Keeper is full of these setups that look like they’re building toward reveals, meaning, or momentum, and instead peter out into nothing. It’s like watching someone try to assemble IKEA furniture without the instructions and every few minutes they go, “What if this piece is actually a metaphor?” and throw it into the woods.
Perkins is making a mixtape, not a movie
Here’s where I landed: Keeper isn’t trying to tell a story. It’s trying to transmit a vibe.
You can almost feel the director flipping through the horror Rolodex in his brain:
Serial-killer POV sequence? Check.
Creepy woodland cabin? Check.
Visions of gray humanoid entities? Check.
Children with muskets? Sure, why not.
Insert Peggy Lee crooning “I Don’t Want to Play in Your Yard”? Absolutely.
Add Mickey & Sylvia’s “Love Is Strange”? Toss it in.
Elvin Bishop over the end credits?

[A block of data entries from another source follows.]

-- ==== Sys2Proof/Laws/State.lean ====
section
/-! SUPPORT. What each named update of the state does to each field, so that no later proof unfolds one. -/

namespace Sys2Proof.Machine

open Sys2Proof

/-! ### memWrite16: one beat of the ring write port -/

@[simp] theorem memWrite16_cfg (a : Addr) (v : Half) (s : State) : (memWrite16 a v s).cfg = s.cfg := rfl
@[simp] theorem memWrite16_phase (a : Addr) (v : Half) (s : State) : (memWrite16 a v s).phase = s.phase := rfl
@[simp] theorem memWrite16_bseq (a : Addr) (v : Half) (s : State) : (memWrite16 a v s).bseq = s.bseq := rfl
@[simp] theorem memWrite16_st (a : Addr) (v : Half) (s : State) : (memWrite16 a v s).st = s.st := rfl
@[simp] theorem memWrite16_prev (a : Addr) (v : Half) (s : State) : (memWrite16 a v s).prev = s.prev := rfl
@[simp] theorem memWrite16_idleCnt (a : Addr) (v : Half) (s : State) : (memWrite16 a v s).idleCnt =
    s.idleCnt := rfl
@[simp] theorem memWrite16_lowCnt (a : Addr) (v : Half) (s : State) : (memWrite16 a v s).lowCnt = s.lowCnt := rfl
@[simp] theorem memWrite16_startTick (a : Addr) (v : Half) (s : State) : (memWrite16 a v s).startTick =
    s.startTick := rfl
@[simp] theorem memWrite16_dataByte (a : Addr) (v : Half) (s : State) : (memWrite16 a v s).dataByte =
    s.dataByte := rfl
@[simp] theorem memWrite16_bitIndex (a : Addr) (v : Half) (s : State) : (memWrite16 a v s).bitIndex =
    s.bitIndex := rfl
@[simp] theorem memWrite16_bitMask (a : Addr) (v : Half) (s : State) : (memWrite16 a v s).bitMask =
    s.bitMask := rfl
@[simp] theorem memWrite16_lastByteTick (a : Addr) (v : Half) (s : State) : (memWrite16 a v s).lastByteTick =
    s.lastByteTick := rfl
@[simp] theorem memWrite16_linkCountdown (a : Addr) (v : Half) (s : State) : (memWrite16 a v s).linkCountdown =
    s.linkCountdown := rfl
@[simp] theorem memWrite16_byteCounter (a : Addr) (v : Half) (s : State) : (memWrite16 a v s).byteCounter =
    s.byteCounter := rfl
@[simp] theorem memWrite16_indicator (a : Addr) (v : Half) (s : State) : (memWrite16 a v s).indicator =
    s.indicator := rfl
@[simp] theorem memWrite16_tail (a : Addr) (v : Half) (s : State) : (memWrite16 a v s).tail = s.tail := rfl
@[simp] theorem memWrite16_mem (a : Addr) (v : Half) (s : State) : (memWrite16 a v s).mem =
    Memory.write16 s.mem a v := rfl
@[simp] theorem memWrite16_events (a : Addr) (v : Half) (s : State) : (memWrite16 a v s).events =
    s.events ++ [.ringWrite a v] := rfl
@[simp] theorem memWrite16_now (a : Addr) (v : Half) (s : State) : (memWrite16 a v s).now = s.now := rfl
@[simp] theorem memWrite16_cur (a : Addr) (v : Half) (s : State) : (memWrite16 a v s).cur = s.cur := rfl
@[simp] theorem memWrite16_shut (a : Addr) (v : Half) (s : State) : (memWrite16 a v s).shut = s.shut := rfl
@[simp] theorem memWrite16_inputs (a : Addr) (v : Half) (s : State) : (memWrite16 a v s).inputs = s.inputs := rfl
@[simp] theorem memWrite16_inputIdx (a : Addr) (v : Half) (s : State) : (memWrite16 a v s).inputIdx =
    s.inputIdx := rfl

Sprinkle, sprinkle.
It’s not that these elements are bad — individually, many are fantastic. The cinematography by Jeremy Cox is stunning, capturing the woods with a stark, almost tragic beauty that feels like nature itself is judging everyone involved. Maslany is doing her absolute best with material that dissolves in her hands like ghost cotton candy. Even Sutherland’s strange, muted performance works in its own inscrutable way.
The problem is commitment. Keeper wants to be an experimental horror film, a psychological thriller, a serial-killer character study, a surreal mood poem, and a dream collage all at once. It never picks a lane, so it keeps drifting off the road and hitting every ominous tree.
By the final act, I felt less like I was watching a movie and more like I was decoding a playlist curated by a serial killer who also dabbles in experimental theater.
There’s a great movie in here somewhere… trapped under three others
And that’s what makes Keeper frustrating instead of fascinating. You can feel the potential screaming to be let out:
A serial killer who sees his romantic history as interchangeable victims.
A girlfriend piecing together the truth in a remote cabin.
A family legacy shrouded in violence.
Hallucinatory visions that blur past and present.
Put these pieces together and you have a psychological horror classic.
Keeper takes each of these threads, waves them in front of your face, then drops them into a void where connective tissue goes to die.
As a horror fan, I don’t mind weird. I don’t mind dream logic. I love slow burns. I love experimentation. But I need a spark, a spine, a narrative pulse. Keeper has atmosphere for days, dread in buckets, uncanny imagery aplenty — but without clarity or escalation, the film becomes a beautiful maze with no exit.
When the credits rolled, I felt like I’d been wandering in the woods for two hours and all I got was cake-induced hallucinations, a handful of vibes, and three really good needle drops.